#### Stored data
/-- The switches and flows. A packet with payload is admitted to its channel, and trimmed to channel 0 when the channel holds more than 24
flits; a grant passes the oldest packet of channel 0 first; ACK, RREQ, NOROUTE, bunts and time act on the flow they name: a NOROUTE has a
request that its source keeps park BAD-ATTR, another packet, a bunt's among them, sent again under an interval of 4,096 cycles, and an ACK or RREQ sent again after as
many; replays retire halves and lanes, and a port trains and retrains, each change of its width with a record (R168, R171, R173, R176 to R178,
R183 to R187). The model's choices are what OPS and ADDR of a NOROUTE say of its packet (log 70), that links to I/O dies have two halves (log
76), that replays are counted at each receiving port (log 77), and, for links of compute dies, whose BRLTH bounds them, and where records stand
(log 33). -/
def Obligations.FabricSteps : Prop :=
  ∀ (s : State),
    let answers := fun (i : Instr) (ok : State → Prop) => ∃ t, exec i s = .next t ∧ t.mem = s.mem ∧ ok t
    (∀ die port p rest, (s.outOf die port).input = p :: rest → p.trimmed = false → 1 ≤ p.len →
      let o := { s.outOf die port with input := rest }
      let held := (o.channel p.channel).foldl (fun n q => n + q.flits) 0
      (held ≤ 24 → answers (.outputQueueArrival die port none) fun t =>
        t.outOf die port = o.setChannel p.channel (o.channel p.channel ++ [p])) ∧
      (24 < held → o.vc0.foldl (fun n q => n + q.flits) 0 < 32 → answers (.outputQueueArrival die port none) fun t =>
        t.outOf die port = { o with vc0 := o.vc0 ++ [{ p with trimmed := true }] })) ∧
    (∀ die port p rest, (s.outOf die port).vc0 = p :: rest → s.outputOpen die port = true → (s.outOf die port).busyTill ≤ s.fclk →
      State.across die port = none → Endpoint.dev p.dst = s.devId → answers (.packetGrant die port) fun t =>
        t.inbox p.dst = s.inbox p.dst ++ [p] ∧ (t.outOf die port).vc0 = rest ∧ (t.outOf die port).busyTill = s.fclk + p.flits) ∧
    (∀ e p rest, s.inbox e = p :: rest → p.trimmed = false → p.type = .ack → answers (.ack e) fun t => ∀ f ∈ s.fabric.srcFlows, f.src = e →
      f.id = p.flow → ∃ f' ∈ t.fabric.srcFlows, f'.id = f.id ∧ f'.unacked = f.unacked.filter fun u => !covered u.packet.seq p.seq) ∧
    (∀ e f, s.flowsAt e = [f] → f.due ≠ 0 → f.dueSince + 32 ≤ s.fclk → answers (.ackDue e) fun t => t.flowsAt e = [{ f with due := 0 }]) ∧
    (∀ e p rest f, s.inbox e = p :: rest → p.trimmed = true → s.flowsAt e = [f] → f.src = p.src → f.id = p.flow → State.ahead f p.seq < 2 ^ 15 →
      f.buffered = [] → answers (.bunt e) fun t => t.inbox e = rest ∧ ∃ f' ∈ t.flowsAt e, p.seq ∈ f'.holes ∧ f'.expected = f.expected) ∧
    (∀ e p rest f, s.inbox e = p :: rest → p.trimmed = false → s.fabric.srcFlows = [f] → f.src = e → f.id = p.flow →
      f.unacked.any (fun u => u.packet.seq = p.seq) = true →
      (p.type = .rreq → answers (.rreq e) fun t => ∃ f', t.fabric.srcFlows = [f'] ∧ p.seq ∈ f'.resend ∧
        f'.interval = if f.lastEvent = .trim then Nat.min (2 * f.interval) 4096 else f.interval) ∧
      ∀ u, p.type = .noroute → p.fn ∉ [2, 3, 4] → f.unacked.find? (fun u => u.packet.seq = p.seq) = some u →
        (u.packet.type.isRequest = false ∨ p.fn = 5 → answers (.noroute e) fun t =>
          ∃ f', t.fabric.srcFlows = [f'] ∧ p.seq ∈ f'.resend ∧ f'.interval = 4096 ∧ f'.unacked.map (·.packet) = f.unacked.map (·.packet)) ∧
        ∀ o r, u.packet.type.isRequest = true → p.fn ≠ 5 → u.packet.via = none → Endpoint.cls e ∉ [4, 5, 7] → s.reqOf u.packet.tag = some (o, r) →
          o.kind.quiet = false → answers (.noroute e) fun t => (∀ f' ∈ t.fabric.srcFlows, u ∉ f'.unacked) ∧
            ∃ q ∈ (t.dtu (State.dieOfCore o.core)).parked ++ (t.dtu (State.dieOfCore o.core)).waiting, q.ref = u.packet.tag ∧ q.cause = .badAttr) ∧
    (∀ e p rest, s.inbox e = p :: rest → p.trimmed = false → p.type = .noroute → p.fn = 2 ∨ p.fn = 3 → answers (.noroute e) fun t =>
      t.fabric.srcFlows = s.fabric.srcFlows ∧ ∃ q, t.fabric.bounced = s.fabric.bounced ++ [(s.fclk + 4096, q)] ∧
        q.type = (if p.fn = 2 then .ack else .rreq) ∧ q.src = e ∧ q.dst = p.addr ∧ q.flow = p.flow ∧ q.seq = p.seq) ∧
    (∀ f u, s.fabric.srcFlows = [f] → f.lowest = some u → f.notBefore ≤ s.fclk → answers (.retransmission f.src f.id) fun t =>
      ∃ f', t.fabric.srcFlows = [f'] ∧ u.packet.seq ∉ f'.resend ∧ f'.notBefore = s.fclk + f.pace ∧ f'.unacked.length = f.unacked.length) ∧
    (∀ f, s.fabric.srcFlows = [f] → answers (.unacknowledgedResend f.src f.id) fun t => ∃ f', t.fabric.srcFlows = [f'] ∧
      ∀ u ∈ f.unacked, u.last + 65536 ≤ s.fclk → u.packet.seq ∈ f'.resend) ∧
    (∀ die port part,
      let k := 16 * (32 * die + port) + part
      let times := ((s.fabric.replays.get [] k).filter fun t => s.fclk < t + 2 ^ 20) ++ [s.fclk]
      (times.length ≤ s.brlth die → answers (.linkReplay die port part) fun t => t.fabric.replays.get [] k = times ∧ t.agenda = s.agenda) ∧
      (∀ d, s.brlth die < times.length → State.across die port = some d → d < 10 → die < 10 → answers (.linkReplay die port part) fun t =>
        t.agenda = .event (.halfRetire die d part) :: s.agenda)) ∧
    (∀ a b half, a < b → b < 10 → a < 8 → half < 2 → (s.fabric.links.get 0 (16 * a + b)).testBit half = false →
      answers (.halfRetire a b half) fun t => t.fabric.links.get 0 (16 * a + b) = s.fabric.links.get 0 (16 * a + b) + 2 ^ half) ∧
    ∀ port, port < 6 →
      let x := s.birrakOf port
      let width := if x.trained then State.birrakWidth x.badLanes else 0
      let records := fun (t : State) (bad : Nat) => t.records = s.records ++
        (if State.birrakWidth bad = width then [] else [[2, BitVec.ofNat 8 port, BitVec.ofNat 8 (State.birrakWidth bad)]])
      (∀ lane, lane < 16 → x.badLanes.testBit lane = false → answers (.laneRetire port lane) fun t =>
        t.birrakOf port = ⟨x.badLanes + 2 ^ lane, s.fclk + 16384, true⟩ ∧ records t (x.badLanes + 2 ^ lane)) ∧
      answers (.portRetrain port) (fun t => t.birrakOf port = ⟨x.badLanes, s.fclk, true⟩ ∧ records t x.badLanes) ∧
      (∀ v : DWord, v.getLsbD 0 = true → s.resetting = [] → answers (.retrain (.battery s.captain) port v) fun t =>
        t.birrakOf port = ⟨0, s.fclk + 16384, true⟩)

* * *

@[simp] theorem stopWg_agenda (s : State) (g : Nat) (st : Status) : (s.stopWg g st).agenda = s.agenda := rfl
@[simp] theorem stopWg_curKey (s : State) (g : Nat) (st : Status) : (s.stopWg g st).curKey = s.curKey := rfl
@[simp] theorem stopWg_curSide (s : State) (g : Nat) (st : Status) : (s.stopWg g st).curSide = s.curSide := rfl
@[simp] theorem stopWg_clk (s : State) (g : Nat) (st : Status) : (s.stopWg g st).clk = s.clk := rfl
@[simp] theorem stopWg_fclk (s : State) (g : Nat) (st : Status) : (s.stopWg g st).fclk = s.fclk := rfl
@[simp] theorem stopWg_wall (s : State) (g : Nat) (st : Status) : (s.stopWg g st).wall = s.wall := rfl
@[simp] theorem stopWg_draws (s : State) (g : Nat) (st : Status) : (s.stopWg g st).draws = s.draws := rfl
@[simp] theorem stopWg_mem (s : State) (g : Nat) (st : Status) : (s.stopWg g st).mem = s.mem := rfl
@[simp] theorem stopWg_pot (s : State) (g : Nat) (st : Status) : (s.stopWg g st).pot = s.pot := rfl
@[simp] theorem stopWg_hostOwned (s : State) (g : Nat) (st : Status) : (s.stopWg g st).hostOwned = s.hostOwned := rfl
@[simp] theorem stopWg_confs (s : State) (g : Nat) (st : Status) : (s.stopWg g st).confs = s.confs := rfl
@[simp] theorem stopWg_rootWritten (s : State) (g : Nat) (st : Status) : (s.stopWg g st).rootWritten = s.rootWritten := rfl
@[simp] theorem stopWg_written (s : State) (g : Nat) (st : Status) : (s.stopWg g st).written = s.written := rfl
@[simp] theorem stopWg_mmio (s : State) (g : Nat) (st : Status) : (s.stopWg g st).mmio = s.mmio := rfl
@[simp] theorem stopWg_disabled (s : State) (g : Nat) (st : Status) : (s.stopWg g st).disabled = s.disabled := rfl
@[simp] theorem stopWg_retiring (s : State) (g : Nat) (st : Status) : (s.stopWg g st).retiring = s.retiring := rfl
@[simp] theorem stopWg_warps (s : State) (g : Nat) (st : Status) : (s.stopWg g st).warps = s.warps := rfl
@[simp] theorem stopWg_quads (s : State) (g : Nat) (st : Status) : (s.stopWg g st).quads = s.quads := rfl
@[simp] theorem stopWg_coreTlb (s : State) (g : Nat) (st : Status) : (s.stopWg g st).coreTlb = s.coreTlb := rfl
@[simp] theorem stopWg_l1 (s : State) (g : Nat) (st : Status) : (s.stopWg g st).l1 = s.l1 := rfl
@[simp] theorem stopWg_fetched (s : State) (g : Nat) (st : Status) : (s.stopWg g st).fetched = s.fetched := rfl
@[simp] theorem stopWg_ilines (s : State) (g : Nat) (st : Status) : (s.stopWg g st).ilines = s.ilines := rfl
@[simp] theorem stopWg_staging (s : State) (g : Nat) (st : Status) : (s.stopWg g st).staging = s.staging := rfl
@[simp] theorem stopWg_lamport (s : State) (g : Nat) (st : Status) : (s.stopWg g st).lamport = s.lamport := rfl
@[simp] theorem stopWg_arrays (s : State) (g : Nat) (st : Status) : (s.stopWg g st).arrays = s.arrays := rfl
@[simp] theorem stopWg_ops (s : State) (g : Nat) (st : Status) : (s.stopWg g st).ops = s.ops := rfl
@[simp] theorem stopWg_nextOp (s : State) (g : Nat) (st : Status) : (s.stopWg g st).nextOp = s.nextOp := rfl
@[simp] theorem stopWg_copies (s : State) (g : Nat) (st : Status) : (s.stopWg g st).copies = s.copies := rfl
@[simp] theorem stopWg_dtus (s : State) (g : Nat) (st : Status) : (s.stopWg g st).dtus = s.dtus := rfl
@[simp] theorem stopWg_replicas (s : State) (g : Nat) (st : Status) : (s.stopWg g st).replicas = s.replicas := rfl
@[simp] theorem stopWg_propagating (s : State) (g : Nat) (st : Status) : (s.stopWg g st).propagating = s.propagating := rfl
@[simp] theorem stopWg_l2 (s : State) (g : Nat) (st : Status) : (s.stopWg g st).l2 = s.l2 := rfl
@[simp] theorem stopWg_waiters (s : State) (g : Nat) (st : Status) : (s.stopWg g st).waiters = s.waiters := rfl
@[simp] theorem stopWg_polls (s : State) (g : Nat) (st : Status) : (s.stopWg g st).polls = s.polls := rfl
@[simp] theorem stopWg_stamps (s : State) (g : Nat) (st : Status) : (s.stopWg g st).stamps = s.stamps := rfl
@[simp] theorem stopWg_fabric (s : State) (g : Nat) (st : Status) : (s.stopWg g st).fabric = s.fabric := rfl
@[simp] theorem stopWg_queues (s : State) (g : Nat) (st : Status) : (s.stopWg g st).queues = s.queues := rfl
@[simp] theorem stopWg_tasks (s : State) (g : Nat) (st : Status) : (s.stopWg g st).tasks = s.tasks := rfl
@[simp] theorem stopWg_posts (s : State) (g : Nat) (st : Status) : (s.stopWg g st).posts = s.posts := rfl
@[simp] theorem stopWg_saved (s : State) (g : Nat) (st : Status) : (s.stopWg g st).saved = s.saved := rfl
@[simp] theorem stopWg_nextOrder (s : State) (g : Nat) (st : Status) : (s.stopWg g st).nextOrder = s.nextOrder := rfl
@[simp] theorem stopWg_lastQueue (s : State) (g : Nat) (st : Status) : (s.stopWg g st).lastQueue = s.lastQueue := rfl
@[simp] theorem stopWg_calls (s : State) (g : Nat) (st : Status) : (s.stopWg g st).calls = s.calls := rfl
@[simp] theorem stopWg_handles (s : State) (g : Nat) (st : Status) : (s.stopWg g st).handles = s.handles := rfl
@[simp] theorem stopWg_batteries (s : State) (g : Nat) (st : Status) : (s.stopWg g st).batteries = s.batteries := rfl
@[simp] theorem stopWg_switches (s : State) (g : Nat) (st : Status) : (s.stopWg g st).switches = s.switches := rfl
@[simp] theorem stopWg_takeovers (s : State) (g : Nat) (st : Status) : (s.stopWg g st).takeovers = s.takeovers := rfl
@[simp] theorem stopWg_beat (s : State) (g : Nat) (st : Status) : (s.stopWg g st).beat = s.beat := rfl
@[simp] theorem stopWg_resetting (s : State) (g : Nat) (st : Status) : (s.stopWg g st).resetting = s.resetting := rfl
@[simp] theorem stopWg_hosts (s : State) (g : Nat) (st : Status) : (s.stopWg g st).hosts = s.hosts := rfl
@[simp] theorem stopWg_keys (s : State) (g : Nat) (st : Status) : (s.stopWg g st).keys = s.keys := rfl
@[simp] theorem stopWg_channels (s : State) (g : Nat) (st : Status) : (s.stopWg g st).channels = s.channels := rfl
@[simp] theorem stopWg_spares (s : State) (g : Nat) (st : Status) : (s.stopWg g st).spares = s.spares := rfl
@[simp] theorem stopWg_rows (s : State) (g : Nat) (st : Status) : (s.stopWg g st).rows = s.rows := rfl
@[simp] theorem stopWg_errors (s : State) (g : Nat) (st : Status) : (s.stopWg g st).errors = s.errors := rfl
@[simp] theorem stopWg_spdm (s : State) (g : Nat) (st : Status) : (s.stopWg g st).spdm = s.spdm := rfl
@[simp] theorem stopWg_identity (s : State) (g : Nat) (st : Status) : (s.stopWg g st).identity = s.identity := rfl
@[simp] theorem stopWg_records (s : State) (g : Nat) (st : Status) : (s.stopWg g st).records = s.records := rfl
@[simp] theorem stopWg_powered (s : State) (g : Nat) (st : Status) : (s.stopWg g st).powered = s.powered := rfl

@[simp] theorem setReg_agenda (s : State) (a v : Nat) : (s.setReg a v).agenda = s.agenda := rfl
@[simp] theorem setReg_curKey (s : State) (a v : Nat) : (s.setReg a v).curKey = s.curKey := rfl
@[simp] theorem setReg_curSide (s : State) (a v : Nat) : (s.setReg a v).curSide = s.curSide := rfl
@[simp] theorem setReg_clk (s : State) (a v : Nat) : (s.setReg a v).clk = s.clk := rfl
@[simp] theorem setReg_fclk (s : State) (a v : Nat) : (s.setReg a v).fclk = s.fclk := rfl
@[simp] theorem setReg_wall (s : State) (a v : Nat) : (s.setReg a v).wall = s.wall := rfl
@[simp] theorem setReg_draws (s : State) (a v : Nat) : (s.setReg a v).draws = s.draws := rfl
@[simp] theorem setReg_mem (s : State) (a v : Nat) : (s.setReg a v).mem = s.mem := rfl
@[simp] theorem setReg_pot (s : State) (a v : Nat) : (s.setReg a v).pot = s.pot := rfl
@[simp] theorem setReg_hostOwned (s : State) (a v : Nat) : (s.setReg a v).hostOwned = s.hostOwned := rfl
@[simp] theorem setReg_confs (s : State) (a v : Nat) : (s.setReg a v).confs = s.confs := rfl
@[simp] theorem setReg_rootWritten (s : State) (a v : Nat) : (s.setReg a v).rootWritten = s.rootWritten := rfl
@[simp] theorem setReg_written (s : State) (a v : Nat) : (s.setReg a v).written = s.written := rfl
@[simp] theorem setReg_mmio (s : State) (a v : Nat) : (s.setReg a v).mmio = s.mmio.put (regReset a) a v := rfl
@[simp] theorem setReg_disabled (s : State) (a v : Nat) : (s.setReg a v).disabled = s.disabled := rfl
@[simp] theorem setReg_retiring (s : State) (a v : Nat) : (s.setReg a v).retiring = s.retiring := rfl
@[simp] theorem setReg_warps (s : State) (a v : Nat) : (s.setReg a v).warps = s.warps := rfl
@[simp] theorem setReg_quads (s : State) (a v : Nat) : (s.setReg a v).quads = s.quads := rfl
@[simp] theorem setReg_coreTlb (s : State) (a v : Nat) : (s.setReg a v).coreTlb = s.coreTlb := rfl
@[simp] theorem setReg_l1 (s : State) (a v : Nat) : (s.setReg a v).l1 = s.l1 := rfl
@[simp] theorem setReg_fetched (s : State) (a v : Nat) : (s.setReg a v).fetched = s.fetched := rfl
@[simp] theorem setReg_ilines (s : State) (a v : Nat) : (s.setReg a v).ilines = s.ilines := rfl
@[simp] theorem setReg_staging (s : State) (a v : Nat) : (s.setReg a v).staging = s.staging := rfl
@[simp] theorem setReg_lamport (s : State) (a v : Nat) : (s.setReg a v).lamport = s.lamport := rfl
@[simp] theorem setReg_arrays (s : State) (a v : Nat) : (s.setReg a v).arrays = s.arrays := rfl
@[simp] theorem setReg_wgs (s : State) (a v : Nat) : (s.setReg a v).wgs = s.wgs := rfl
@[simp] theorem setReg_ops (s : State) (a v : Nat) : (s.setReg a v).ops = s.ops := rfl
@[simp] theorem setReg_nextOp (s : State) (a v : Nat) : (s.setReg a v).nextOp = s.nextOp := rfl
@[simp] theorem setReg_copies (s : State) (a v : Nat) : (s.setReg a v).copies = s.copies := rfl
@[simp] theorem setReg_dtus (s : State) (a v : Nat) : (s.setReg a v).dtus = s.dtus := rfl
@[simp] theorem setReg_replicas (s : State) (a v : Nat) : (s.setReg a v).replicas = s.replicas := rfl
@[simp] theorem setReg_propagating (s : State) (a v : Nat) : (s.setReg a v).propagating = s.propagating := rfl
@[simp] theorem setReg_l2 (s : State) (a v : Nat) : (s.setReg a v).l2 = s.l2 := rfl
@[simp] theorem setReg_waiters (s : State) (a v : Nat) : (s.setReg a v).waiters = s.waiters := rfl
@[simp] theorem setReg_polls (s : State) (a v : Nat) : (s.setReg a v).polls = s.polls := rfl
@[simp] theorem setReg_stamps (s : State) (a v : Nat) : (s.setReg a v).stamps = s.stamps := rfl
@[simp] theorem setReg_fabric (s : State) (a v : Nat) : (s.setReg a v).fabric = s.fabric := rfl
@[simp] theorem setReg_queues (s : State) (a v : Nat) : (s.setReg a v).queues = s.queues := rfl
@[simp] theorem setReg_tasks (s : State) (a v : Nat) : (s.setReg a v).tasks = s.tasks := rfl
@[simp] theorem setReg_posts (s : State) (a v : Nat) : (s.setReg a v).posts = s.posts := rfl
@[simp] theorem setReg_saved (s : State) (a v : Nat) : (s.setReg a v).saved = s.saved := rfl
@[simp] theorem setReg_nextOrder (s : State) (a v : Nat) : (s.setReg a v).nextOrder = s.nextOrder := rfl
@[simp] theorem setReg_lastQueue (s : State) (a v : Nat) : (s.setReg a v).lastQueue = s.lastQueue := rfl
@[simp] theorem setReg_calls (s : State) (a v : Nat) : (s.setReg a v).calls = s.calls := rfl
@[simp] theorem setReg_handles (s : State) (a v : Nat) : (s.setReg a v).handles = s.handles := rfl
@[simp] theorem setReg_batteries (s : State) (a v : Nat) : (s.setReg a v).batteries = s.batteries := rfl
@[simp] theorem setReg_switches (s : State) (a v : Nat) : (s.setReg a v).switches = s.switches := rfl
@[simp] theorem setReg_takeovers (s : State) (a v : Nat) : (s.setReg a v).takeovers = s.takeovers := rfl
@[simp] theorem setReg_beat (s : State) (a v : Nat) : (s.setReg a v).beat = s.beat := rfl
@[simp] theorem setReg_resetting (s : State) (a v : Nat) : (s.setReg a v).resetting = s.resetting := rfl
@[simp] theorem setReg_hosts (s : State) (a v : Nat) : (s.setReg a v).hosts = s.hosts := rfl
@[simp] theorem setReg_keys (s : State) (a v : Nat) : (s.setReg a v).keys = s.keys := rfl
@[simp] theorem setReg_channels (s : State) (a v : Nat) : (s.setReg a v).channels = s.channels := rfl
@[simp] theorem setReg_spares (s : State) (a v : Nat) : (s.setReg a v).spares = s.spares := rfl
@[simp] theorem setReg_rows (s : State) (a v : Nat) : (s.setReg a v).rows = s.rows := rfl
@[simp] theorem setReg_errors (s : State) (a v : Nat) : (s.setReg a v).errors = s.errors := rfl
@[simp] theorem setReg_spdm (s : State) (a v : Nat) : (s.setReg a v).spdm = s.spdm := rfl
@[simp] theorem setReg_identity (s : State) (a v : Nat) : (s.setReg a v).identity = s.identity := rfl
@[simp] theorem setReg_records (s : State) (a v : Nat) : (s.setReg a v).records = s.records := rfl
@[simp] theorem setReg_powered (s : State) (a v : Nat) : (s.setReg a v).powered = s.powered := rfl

---

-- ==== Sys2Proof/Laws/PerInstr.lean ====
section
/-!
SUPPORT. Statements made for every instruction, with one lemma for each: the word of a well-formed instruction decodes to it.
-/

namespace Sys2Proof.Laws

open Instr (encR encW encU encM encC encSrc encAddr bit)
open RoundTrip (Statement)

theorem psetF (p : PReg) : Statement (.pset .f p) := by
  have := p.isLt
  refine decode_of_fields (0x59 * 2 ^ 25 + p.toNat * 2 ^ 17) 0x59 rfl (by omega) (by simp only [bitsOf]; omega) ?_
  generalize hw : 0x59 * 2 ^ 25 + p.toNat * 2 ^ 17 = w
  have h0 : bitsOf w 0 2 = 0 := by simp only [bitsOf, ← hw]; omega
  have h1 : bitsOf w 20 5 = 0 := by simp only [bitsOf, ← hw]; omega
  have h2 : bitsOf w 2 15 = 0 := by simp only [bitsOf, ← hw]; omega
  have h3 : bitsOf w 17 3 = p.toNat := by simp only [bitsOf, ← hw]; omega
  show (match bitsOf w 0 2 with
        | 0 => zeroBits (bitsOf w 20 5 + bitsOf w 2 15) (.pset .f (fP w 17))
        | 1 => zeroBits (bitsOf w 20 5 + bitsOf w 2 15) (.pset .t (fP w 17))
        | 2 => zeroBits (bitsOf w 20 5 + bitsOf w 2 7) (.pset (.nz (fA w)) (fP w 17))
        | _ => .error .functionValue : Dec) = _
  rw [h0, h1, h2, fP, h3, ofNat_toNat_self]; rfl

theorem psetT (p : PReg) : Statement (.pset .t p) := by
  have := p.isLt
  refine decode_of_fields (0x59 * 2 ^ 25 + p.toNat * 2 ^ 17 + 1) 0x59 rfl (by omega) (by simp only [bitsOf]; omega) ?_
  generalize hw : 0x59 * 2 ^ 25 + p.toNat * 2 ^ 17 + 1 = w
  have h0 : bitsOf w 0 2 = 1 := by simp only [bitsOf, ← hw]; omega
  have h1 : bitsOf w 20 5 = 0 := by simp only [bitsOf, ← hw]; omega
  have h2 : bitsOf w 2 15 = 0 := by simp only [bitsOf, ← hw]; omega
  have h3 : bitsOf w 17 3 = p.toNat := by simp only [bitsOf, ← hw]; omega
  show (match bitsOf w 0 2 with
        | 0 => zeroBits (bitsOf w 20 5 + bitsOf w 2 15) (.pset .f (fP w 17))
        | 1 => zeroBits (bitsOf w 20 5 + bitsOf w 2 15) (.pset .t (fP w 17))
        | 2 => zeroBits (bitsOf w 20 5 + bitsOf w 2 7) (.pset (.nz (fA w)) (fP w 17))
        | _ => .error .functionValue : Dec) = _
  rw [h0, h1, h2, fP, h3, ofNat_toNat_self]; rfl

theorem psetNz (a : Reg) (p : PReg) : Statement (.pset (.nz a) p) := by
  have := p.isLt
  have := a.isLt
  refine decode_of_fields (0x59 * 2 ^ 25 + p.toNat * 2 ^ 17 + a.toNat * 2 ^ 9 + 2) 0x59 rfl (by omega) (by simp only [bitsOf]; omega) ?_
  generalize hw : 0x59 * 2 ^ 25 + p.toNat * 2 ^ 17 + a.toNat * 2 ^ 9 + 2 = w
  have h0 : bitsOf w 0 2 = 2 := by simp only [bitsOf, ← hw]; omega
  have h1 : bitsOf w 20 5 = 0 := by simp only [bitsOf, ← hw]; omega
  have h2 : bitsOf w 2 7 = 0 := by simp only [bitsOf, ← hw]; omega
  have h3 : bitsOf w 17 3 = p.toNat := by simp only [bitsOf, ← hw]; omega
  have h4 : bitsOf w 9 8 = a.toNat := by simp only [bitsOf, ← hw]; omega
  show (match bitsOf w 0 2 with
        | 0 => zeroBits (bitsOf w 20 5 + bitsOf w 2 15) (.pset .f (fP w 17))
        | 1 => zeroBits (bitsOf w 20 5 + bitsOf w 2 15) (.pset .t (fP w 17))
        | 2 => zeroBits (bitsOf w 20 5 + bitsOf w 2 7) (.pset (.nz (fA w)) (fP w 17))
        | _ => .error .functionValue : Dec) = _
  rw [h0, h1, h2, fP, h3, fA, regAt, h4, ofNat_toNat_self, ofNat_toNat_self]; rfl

#### What is being asked
Out of the entries above, write out only the lines between the line holding "st).channels = s.channels := rfl" and the line holding "v).written = s.written := rfl", inclusive, each exactly as given.

#### Reply to the exercise
@[simp] theorem stopWg_channels (s : State) (g : Nat) (st : Status) : (s.stopWg g st).channels = s.channels := rfl
@[simp] theorem stopWg_spares (s : State) (g : Nat) (st : Status) : (s.stopWg g st).spares = s.spares := rfl
@[simp] theorem stopWg_rows (s : State) (g : Nat) (st : Status) : (s.stopWg g st).rows = s.rows := rfl
@[simp] theorem stopWg_errors (s : State) (g : Nat) (st : Status) : (s.stopWg g st).errors = s.errors := rfl
@[simp] theorem stopWg_spdm (s : State) (g : Nat) (st : Status) : (s.stopWg g st).spdm = s.spdm := rfl
@[simp] theorem stopWg_identity (s : State) (g : Nat) (st : Status) : (s.stopWg g st).identity = s.identity := rfl
@[simp] theorem stopWg_records (s : State) (g : Nat) (st : Status) : (s.stopWg g st).records = s.records := rfl
@[simp] theorem stopWg_powered (s : State) (g : Nat) (st : Status) : (s.stopWg g st).powered = s.powered := rfl

@[simp] theorem setReg_agenda (s : State) (a v : Nat) : (s.setReg a v).agenda = s.agenda := rfl
@[simp] theorem setReg_curKey (s : State) (a v : Nat) : (s.setReg a v).curKey = s.curKey := rfl
@[simp] theorem setReg_curSide (s : State) (a v : Nat) : (s.setReg a v).curSide = s.curSide := rfl
@[simp] theorem setReg_clk (s : State) (a v : Nat) : (s.setReg a v).clk = s.clk := rfl
@[simp] theorem setReg_fclk (s : State) (a v : Nat) : (s.setReg a v).fclk = s.fclk := rfl
@[simp] theorem setReg_wall (s : State) (a v : Nat) : (s.setReg a v).wall = s.wall := rfl
@[simp] theorem setReg_draws (s : State) (a v : Nat) : (s.setReg a v).draws = s.draws := rfl
@[simp] theorem setReg_mem (s : State) (a v : Nat) : (s.setReg a v).mem = s.mem := rfl
@[simp] theorem setReg_pot (s : State) (a v : Nat) : (s.setReg a v).pot = s.pot := rfl
@[simp] theorem setReg_hostOwned (s : State) (a v : Nat) : (s.setReg a v).hostOwned = s.hostOwned := rfl
@[simp] theorem setReg_confs (s : State) (a v : Nat) : (s.setReg a v).confs = s.confs := rfl
@[simp] theorem setReg_rootWritten (s : State) (a v : Nat) : (s.setReg a v).rootWritten = s.rootWritten := rfl
@[simp] theorem setReg_written (s : State) (a v : Nat) : (s.setReg a v).written = s.written := rfl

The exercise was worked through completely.